[Draft pending AWS Lambda source release] Using Snowplow's AWS Lambda source to monitor S3 buckets [tutorial]


#1

This is a brief tutorial on how to monitor S3 bucket operations (files added, files removed) using Snowplow to capture and store these events.

The AWS Lambda source is an AWS Lambda function which is triggered when the selected buckets are mutated. This function then uses a Snowplow tracker to send these events into your Snowplow pipeline for real time, or batch processing (depending on which pipeline you’re using).

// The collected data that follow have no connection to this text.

-- ==== Sys2Proof/Machine/Flags.lean ====
section
/-! DEFINITION. The conditions the blocks read of one another: every flag, set and line that is computed
from State. -/

namespace Sys2Proof.Machine

/-! ### Power -/

/-- The part is neither held in reset nor asleep: its blocks take events (R184, R189). -/
def Core.up (c : Core) : Bool := c.sup.held.isNone && c.sup.power != .sleep

/-- The part is ACTIVE and not held in reset. -/
def Core.active (c : Core) : Bool := c.sup.held.isNone && c.sup.power == .active

/-! ### Measured conditions -/

/-- The active level of a trigger (R18). -/
def Trigger.activeLevel : Trigger → SettledLevel
  | .rising | .change | .levelHigh => .high
  | .falling | .levelLow => .low

/-- The input is active: its settled level is its active level (R18). -/
def InputState.active (i : InputState) : Bool := i.level == i.trigger.activeLevel

/-- Detachment (section 2.3): a pilot level of DETACHED or a cable code of NONE. -/
def Mfe.detached (m : Mfe) : Bool := m.pilotLevel == some .detached || m.cable == some .noCable

/-- The pilot level is ATTACHED or LOADED (R23, R24). -/
def Mfe.pilotPresent (m : Mfe) : Bool :=
  m.pilotLevel == some .attached || m.pilotLevel == some .loaded

/-- The cable code is a rating (R23). -/
def Mfe.cableRated (m : Mfe) : Bool :=
  match m.cable with
  | some .noCable | none => false
  | some _ => true

/-- V_in of the set published last; INVALID reads as 0 (R65, R66). -/
def Mfe.vIn (m : Mfe) : Nat := (m.published.map (·.vIn)).getD 0

/-- V_bus of the set published last, none while its valid flag is clear (R3, R19). -/
def Mfe.vBus? (m : Mfe) : Option Nat :=
  m.published.bind fun p => if p.vBusValid then some p.vBus else none

/-! ### The vehicle charge request (R22: EXPIRED presents clear enables, I_req 0, HV-live clear) -/

def Session.chargeEnable (s : Session) : Bool := (s.request.map (·.chargeEnable)).getD false
def Session.heatEnable (s : Session) : Bool := (s.request.map (·.heatEnable)).getD false
def Session.hvLive (s : Session) : Bool := (s.request.map (·.hvLive)).getD false
def Session.iReq (s : Session) : Nat := (s.request.map (·.iReq)).getD 0

/-- Neither enable is set. -/
def ChargeRequest.release (r : ChargeRequest) : Bool := !r.chargeEnable && !r.heatEnable

/-! ### Session states -/

/-- PREHEAT and CHARGING, the states in which power flows. -/
def SessionState.powered : SessionState → Bool
  | .preheat | .charging => true
  | .idle | .attached | .authorizing | .paused | .stopping | .closed => false

/-- AUTHORIZING, PREHEAT, CHARGING and PAUSED: a stop cause moves the session (R32) and the pause causes
are kept (R30). -/
def SessionState.live : SessionState → Bool
  | .authorizing | .preheat | .charging | .paused => true
  | .idle | .attached | .stopping | .closed => false

/-- AUTHORIZING through STOPPING (R182, R183, R120). -/
def SessionState.busy (s : SessionState) : Bool := s.live || s == .stopping

/-- The opening class "at once" (R32). -/
def StopCause.atOnce : StopCause → Bool
  | .insulationFault | .cableRemoved | .supplyLoss => true
  | .vehicleStop | .postStop | .authRejected | .authRevoked | .selfTestFail | .converterFault
  | .contactorFail | .pauseTimeout | .resetCommand | .weld => false

/-! ### Export queue and meter -/

/-- The room flag (R145). -/
def ExportQueue.room (q : ExportQueue) : Bool := q.queue.length < 8 || q.held.isNone

/-- The oldest record held (R144). -/
def ExportQueue.oldest (q : ExportQueue) : Option BillingRecord :=
  match q.queue with
  | r :: _ => some r
  | [] => q.held

/-- The version of the active schedule (R132). -/
def Schedule.version : Schedule → Byte
  | .builtin => 0
  | .posted v _ => v

/-- The bands of the active schedule; version 0 of the COLD reset is priced by the configuration (R132). -/
def Schedule.bands (defaultPrice : Nat) : Schedule → List Band
  | .builtin => [{ start := 0, price := defaultPrice }]
  | .posted _ bands => bands

/-- The minute of day (R131). -/
def Meter.minute (m : Meter) : Nat := (((m.time.toNat / 60 : Nat) + m.offset) % 1440).toNat

/-- The last band of a list that starts at or before a minute, with its index; bands ascend. -/
def bandAt (minute : Nat) : Nat → List Band → Option (Nat × Band)
  | _, [] => none
  | i, b :: rest =>
    if b.start ≤ minute then some ((bandAt minute (i + 1) rest).getD (i, b)) else none

/-- The current band and its index (R131). -/
def currentBand (cfg : ConfigRecord) (m : Meter) : Nat × Band :=
  (bandAt m.minute 0 (m.schedule.bands cfg.defaultPrice)).getD (0, { start := 0, price := 0 })

/-- The price of the current band (R131). -/
def currentPrice (cfg : ConfigRecord) (m : Meter) : Nat := (currentBand cfg m).2.price

/-- The mode of the open record is ONLINE: the time is the post's (R128). -/
def Meter.timeOwned (m : Meter) : Bool :=
  match m.openRec with
  | some o => o.record.mode == some .online
  | none => false

/-! ### Start blocks (R24) -/

/-- The missing start conditions, by the codes of section 12.6: PILOT, REQUEST, ENABLE, WELD,
CONVERTER-FAULT, INSULATION, MONITOR, RECORD, QUEUE, TAG, SUPPLY. -/
def missingStart (e : Env) (c : Core) : Half :=
  maskOf 16
    [ !e.mfe.pilotPresent,
      c.session.request.isNone,
      !(c.session.chargeEnable || c.session.heatEnable),
      c.session.weldLatch,
      c.session.converterLatch,
      c.mon.result == .fault,
      c.session.monitorFailure,
      c.meter.openRec.isSome,
      !c.queue.room,
      e.cfg.authRequired && c.auth.driverTag.isNone,
      c.sup.low ]

/-- The start blocks reported: empty outside ATTACHED (R44). -/
def startBlocks (e : Env) (c : Core) : Half :=
  if c.session.state == .attached then missingStart e c else 0

/-! ### Pause conditions (R30) -/

/-- OFFER-ZERO: the offer is 0 or invalid, or the pilot level is PILOT-ERROR. -/
def offerZero (m : Mfe) : Bool := m.offer == 0 || !m.offerValid || m.pilotLevel == some .pilotError

/-- PACK-VOLTAGE: V_bus outside 2,500..4,500 dV or invalid, or HV-live clear. -/
def packVoltage (m : Mfe) (s : Session) : Bool :=
  !s.hvLive || match m.vBus? with
    | some v => v < 2500 || 4500 < v
    | none => true

/-- SENSORS-INVALID: T_min absent and charge enable set. -/
def sensorsInvalid (m : Mfe) (s : Session) : Bool := m.tMin.isNone && s.chargeEnable

/-! ### Waking conditions (R188) -/

/-- The FIFO holds nothing beyond a single flag. -/
def fifoQuiet (fifo : List Byte) : Bool := fifo == [] || fifo == [0x7E]

/-- The wake sources in their waking condition, by their codes: PILOT, FLEET, VEHICLE, FLAP. A pilot level
that has not been published is not waking (log 22). -/
def wakingSources (m : Mfe) (f : FleetPort) : Byte :=
  maskOf 8
    [ (match m.pilotLevel with
        | some .detached | none => false
        | some _ => true),
      !fifoQuiet f.fifo || f.outstanding.isSome,
      false,
      m.flap.active ]

/-! ### Driven lines -/

/-- The value of the converter command line (R81): the command in PREHEAT and CHARGING without a FAULT. -/
def commandLine (c : Core) : Nat :=
  if c.session.state.powered && c.mon.result != .fault then c.alloc.record.command else 0

/-- The contactor drive (R20). -/
def contactorDrive (s : Session) : Bool :=
  match s.state, s.contactor with
  | .authorizing, .closing => true
  | .preheat, .closed | .charging, .closed | .paused, .closed | .stopping, .closed => true
  | _, _ => false

/-- The pilot request load (R20). -/
def pilotLoad (s : Session) : Bool :=
  match s.state, s.contactor with
  | .authorizing, .closing => true
  | .preheat, _ | .charging, _ | .paused, _ | .stopping, _ => true
  | _, _ => false

/-- The generator output in mV (R106). -/
def generatorOut (m : Monitor) : Int :=
  match m.state, m.polarity with
  | .selfTest, .positive | .monitoring, .positive => 25000
  | .selfTest, .negative | .monitoring, .negative => -25000
  | .off, _ | .inoperative, _ => 0

/-- Every line the part drives (R20, R81, R94, R106, R179); all withdrawn while a reset is held (R184). -/
def linesOf (c : Core) : Lines :=
  if c.sup.held.isSome then { Lines.reset with generator := 0, referencePath := false }
  else
    { pilotLoad := pilotLoad c.session
      contactorDrive := contactorDrive c.session
      converterEnable := c.session.state.powered
      commandDuty := commandLine c * 1000 / 22000
      segments :=
        { z0 := c.heater.energized == some .z0
          z1 := c.heater.energized == some .z1
          z2 := c.heater.energized == some .z2
          z3 := c.heater.energized == some .z3 }
      generator := generatorOut c.mon
      referencePath := c.mon.state == .selfTest
      vehicleAttention := (c.notices.vehiclePending &&& c.notices.vehicleEnable) != 0
      fleetAttention := (c.notices.fleetPending &&& c.notices.fleetEnable) != 0 }

/-- The lines follow the state at the end of each step; READY is negated while a reset is held (R184). -/
def State.settle (s : State) : State :=
  { s with
    lines := linesOf s.core
    vport := { s.vport with ready := s.vport.ready && s.core.sup.held.isNone } }

end Sys2Proof.Machine
end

Before you get started you’ll need to ensure you have Python (2.7) and the AWS-CLI installed and configured (not shown). Then you can run the following steps to ensure you have pyyaml (a dependency for reading the configuration file) and download/extract the deployment bundle:

sudo pip install pyyaml
wget https://bintray.com/artifact/download/snowplow/snowplow-generic/snowplow_aws_lambda_source_0.1.0_bundle.zip
unzip snowplow_aws_lambda_source_0.1.0_bundle.zip -d snowplow_aws_lambda_source_0.1.0_bundle
cd snowplow_aws_lambda_source_0.1.0_bundle

In the downloaded deployment bundle, there’s a set of files that will let you configure and deploy this functionality. deploy.py is a script that we’ll use to deploy the AWS Lambda with the right configuration.
config.yaml is a configuration file detailing how the AWS Lambda source will operate, detailing which buckets are to be monitored and where events go to.

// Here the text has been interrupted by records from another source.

-- ==== Sys2Proof/Machine/FleetCommands.lean ====
section
/-! DEFINITION. The commands of the fleet port and the requests that both host ports take. -/

namespace Sys2Proof.Machine

/-! ### Requests of both ports -/

/-- IDENTIFY (R186): the dispatch hands it to its owner in STARTING too (R177). -/
def execIdentify (port : Port) (seq : Byte) (content : List Byte) (s : State) :
    Host.Outcome State Fault Refusal :=
  match port with
  | .vehicle => (vehicleRequest 0x70 seq .none ownIdentify content s).done
  | .fleet => (fleetRequest 0x70 seq ownIdentify content s).done

/-- ENABLE-NOTICES (R179). -/
def execEnableNotices (port : Port) (seq : Byte) (content : List Byte) (s : State) :
    Host.Outcome State Fault Refusal :=
  match port with
  | .vehicle => (vehicleRequest 0x71 seq .none (dispatch (ownEnableNotices .vehicle)) content s).done
  | .fleet => (fleetRequest 0x71 seq (dispatch (ownEnableNotices .fleet)) content s).done

/-- ACK-NOTICES (R180). -/
def execAckNotices (port : Port) (seq : Byte) (content : List Byte) (s : State) :
    Host.Outcome State Fault Refusal :=
  match port with
  | .vehicle => (vehicleRequest 0x72 seq .none (dispatch (ownAckNotices .vehicle)) content s).done
  | .fleet => (fleetRequest 0x72 seq (dispatch (ownAckNotices .fleet)) content s).done

/-- UNKNOWN_REQUEST (R171, R176). -/
def execUnknownRequest (port : Port) (bytes : List Byte) (s : State) :
    Host.Outcome State Fault Refusal :=
  match port with
  | .vehicle => (vehicleBytes bytes s).done
  | .fleet => (fleetBytes bytes s).done

/-! ### Fleet port requests -/

/-- READ-OLDEST-RECORD (R147). -/
def execReadOldestRecord (seq : Byte) (content : List Byte) (s : State) :
    Host.Outcome State Fault Refusal :=
  (fleetRequest 0x40 seq (dispatch ownReadOldestRecord) content s).done

/-- RELEASE-RECORD (R148). -/
def execReleaseRecord (seq : Byte) (content : List Byte) (s : State) :
    Host.Outcome State Fault Refusal :=
  (fleetRequest 0x41 seq (dispatch ownReleaseRecord) content s).done

/-- READ-OPEN-RECORD (R150). -/
def execReadOpenRecord (seq : Byte) (content : List Byte) (s : State) :
    Host.Outcome State Fault Refusal :=
  (fleetRequest 0x42 seq (dispatch ownReadOpenRecord) content s).done

/-- SET-TIME (R128). -/
def execSetTime (seq : Byte) (content : List Byte) (s : State) : Host.Outcome State Fault Refusal :=
  (fleetRequest 0x43 seq (dispatch ownSetTime) content s).done

/-- SET-SPEND-CAP (R141). -/
def execSetSpendCap (seq : Byte) (content : List Byte) (s : State) : Host.Outcome State Fault Refusal :=
  (fleetRequest 0x44 seq (dispatch ownSetSpendCap) content s).done

/-- ALLOW-ADD (R58). -/
def execAllowAdd (seq : Byte) (content : List Byte) (s : State) : Host.Outcome State Fault Refusal :=
  (fleetRequest 0x45 seq (dispatch ownAllowAdd) content s).done

/-- ALLOW-REMOVE (R59). -/
def execAllowRemove (seq : Byte) (content : List Byte) (s : State) : Host.Outcome State Fault Refusal :=
  (fleetRequest 0x46 seq (dispatch ownAllowRemove) content s).done

/-- ALLOW-READ (R60). -/
def execAllowRead (seq : Byte) (content : List Byte) (s : State) : Host.Outcome State Fault Refusal :=
  (fleetRequest 0x47 seq (dispatch ownAllowRead) content s).done

/-! ### Bytes (R173 to R176) -/

/-- What arrives on the fleet port while the part is not held in reset. -/
def State.fleetEvent (s : State) (f : State → State) : State :=
  if s.core.sup.held.isSome then s else f s

/-- XON (R173). -/
def execXon (s : State) : Host.Outcome State Fault Refusal := (s.fleetEvent (flowByte false)).done

/-- XOFF (R173). -/
def execXoff (s : State) : Host.Outcome State Fault Refusal := (s.fleetEvent (flowByte true)).done

/-- A byte with a framing error ends the frame in progress (R173, R175). -/
def framingError (s : State) : State := (wakeByFleet s).onFport dropPartial

/-- FRAMING_ERROR (R173). -/
def execFramingError (s : State) : Host.Outcome State Fault Refusal :=
  (s.fleetEvent framingError).done

/-- FLEET_BYTE_RECEIVED (R173, R174). -/
def execFleetByteReceived (byte : Byte) (s : State) : Host.Outcome State Fault Refusal :=
  (s.fleetEvent (fleetByte byte)).done

/-- FLEET_RESPONSE_SENT (R176). -/
def execFleetResponseSent (s : State) : Host.Outcome State Fault Refusal :=
  (s.fleetEvent responseSent).done

end Sys2Proof.Machine
end

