-- ==== Sys2Proof/Machine/LinkCommands.lean ====
section
/-! DEFINITION. The commands of the charge link: frames, messages of the post, timers and transmit attempts. -/

namespace Sys2Proof.Machine

/-! ### Messages of the post (R158) -/

/-- A message of a post kind arrives: its last frame is a sign of the post and ends its assembly (R157, R159,
log 6). -/
def messageArrives (k : PostKind) (c : Core) : Core :=
  hearPost (c.onLink fun l => l.setAssembly k none)

/-- AUTH-VERDICT, delivered (R51, R52, R54). -/
def deliverVerdict (number : Half) (echo : Tag) (verdict : Byte) (e : Env) (c : Core) : Core :=
  conclude e (takeVerdict e number echo verdict c)

/-- STOP, delivered (R41). -/
def deliverStop (e : Env) (c : Core) : Core := conclude e (stopCause e .postStop c)

/-- A complete message is delivered to its owner (R158) by its layout (section 12.2). -/
def deliver (k : PostKind) (content : List Byte) (e : Env) (c : Core) : Core :=
  match k, content with
  | .powerLimit, [a, b] => takePowerLimit (leVal [a, b]) c
  | .authVerdict, a :: b :: rest =>
    match Tag.ofBytes (rest.take 8), rest.drop 8 with
    | some echo, [verdict] => deliverVerdict (BitVec.ofNat 16 (leVal [a, b])) echo verdict e c
    | _, _ => c
  | .tariff, [version, index, count, m0, m1, p0, p1] =>
    takeTariff e version index.toNat count.toNat (leVal [m0, m1]) (leVal [p0, p1]) c
  | .time, [a, b, x, y] => setClock .post (BitVec.ofNat 32 (leVal [a, b, x, y])) none c
  | .time, [a, b, x, y, o0, o1] =>
    setClock .post (BitVec.ofNat 32 (leVal [a, b, x, y])) (some (signed16 (leVal [o0, o1]))) c
  | .stop, [] => deliverStop e c
  | _, _ => c

/-- A frame of a post kind is handed to its assembly (R157), and a message it completes is delivered. -/
def takeSegment (k : PostKind) (segByte : Byte) (bytes : List Byte) (e : Env) (c : Core) : Core :=
  let r := assemble segByte bytes (c.link.assembly k)
  let c' := hearPost (c.onLink fun l => l.setAssembly k r.1)
  match r.2 with
  | some (count, content) =>
    if messageFits k count content.length then deliver k content e c' else c'
  | none => c'

/-- A frame is received (R156): the filter, then the assembly of its kind. -/
def receiveFrame (f : CanFrame) (e : Env) (c : Core) : Core :=
  if frameAccepted e.cfg f then
    match postKind (f.ident.toNat / 64), f.data with
    | some k, segByte :: bytes => takeSegment k segByte bytes e c
    | _, _ => c
  else c

/-- RECEIVE_SEGMENT (R156, R157, R159). -/
def execReceiveSegment (frame : CanFrame) (s : State) : Host.Outcome State Fault Refusal :=
  (s.event (receiveFrame frame)).done

/-- POWER_LIMIT (R160). -/
def execPowerLimit (limit : Half) (s : State) : Host.Outcome State Fault Refusal :=
  (s.event fun _ c => takePowerLimit limit.toNat (messageArrives .powerLimit c)).done

/-- AUTH_VERDICT (R51, R52, R54). -/
def execAuthVerdict (number : Half) (echo : Tag) (verdict : Byte) (s : State) :
    Host.Outcome State Fault Refusal :=
  (s.event fun e c => deliverVerdict number echo verdict e (messageArrives .authVerdict c)).done

/-- TARIFF (R133, R134). -/
def execTariff (version index count : Byte) (start price : Half) (s : State) :
    Host.Outcome State Fault Refusal :=
  (s.event fun e c =>
    takeTariff e version index.toNat count.toNat start.toNat price.toNat
      (messageArrives .tariff c)).done

/-- TIME (R129). -/
def execTime (seconds : Word) (offset : Option Half) (s : State) : Host.Outcome State Fault Refusal :=
  (s.event fun _ c => setClock .post seconds (offset.map BitVec.toInt) (messageArrives .time c)).done

/-- STOP_MESSAGE (R41). -/
def execStopMessage (s : State) : Host.Outcome State Fault Refusal :=
  (s.event fun e c => deliverStop e (messageArrives .stop c)).done

/-! ### Timers (R159, R160, R163, R164) -/

/-- The link-alive timer runs out (R159). -/
def aliveTimeout (c : Core) : Core := if c.link.aliveTimer.isSome then loseLink c else c

/-- LINK_ALIVE_TIMER_EXPIRY (R159). -/
def execLinkAliveTimerExpiry (s : State) : Host.Outcome State Fault Refusal :=
  (s.event fun _ => aliveTimeout).done

/-- The post limit timer runs out (R160). -/
def postLimitTimeout (c : Core) : Core := if c.link.postTimer.isSome then stalePostLimit c else c

/-- POST_LIMIT_TIMER_EXPIRY (R160). -/
def execPostLimitTimerExpiry (s : State) : Host.Outcome State Fault Refusal :=
  (s.event fun _ => postLimitTimeout).done

/-- The status timer runs out (R164): a STATUS is placed and the timer restarts. -/
def statusDue (e : Env) (c : Core) : Core :=
  if c.link.statusTimer.isSome && c.active && c.session.state != .idle then
    (placeStatus e c).onLink fun l => { l with statusTimer := some 1000 }
  else c

/-- STATUS_TIMER_EXPIRY (R164). -/
def execStatusTimerExpiry (s : State) : Host.Outcome State Fault Refusal :=
  (s.event statusDue).done

/-- A message's 500 ms run out (R161, R163). -/
def messageTimeout (k : TxKind) (which : TxWhich) (c : Core) : Core :=
  match which with
  | .current => expireCurrent k c
  | .successor => expireSuccessor k c

/-- MESSAGE_TIMER_EXPIRY (R163). -/
def execMessageTimerExpiry (kind : TxKind) (which : TxWhich) (s : State) :
    Host.Outcome State Fault Refusal :=
  (s.event fun _ => messageTimeout kind which).done

/-! ### Transmit attempts (R162) -/

/-- TRANSMIT_ATTEMPT_START (R162). -/
def execTransmitAttemptStart (s : State) : Host.Outcome State Fault Refusal :=
  (s.event fun _ c => c.onLink startAttempt).done

/-- TRANSMIT_ATTEMPT_END (R162). -/
def execTransmitAttemptEnd (outcome : TxOutcome) (s : State) : Host.Outcome State Fault Refusal :=
  (s.event fun _ => finishAttempt outcome).done

end Sys2Proof.Machine
end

To get started you’ll first need to edit the configuration file config.yaml, like so:

snowplow:
    collector: http://collector.acme.com
    app_id: com.acme.rawenrichedmonitor
s3:
    buckets:
        - raw
        - enriched

assuming your Snowplow collector endpoint is http://collector.acme.com and the buckets you wish to monitor are raw and enriched. The app_id field is attached to each event
this specific AWS Lambda fires - allowing you to differentiate between multiple AWS Lambda sources.

Running the following will deploy the AWS Lambda to your account:

python deploy.py

Providing everything completed successfully, adding or removing items in the buckets you have specified will now send a s3 notification event to your selected collector!

If you’re using our batch pipeline with Amazon Redshift - you’ll also need to deploy the following Redshift table definition to your cluster, s3_notification_event_1.sql.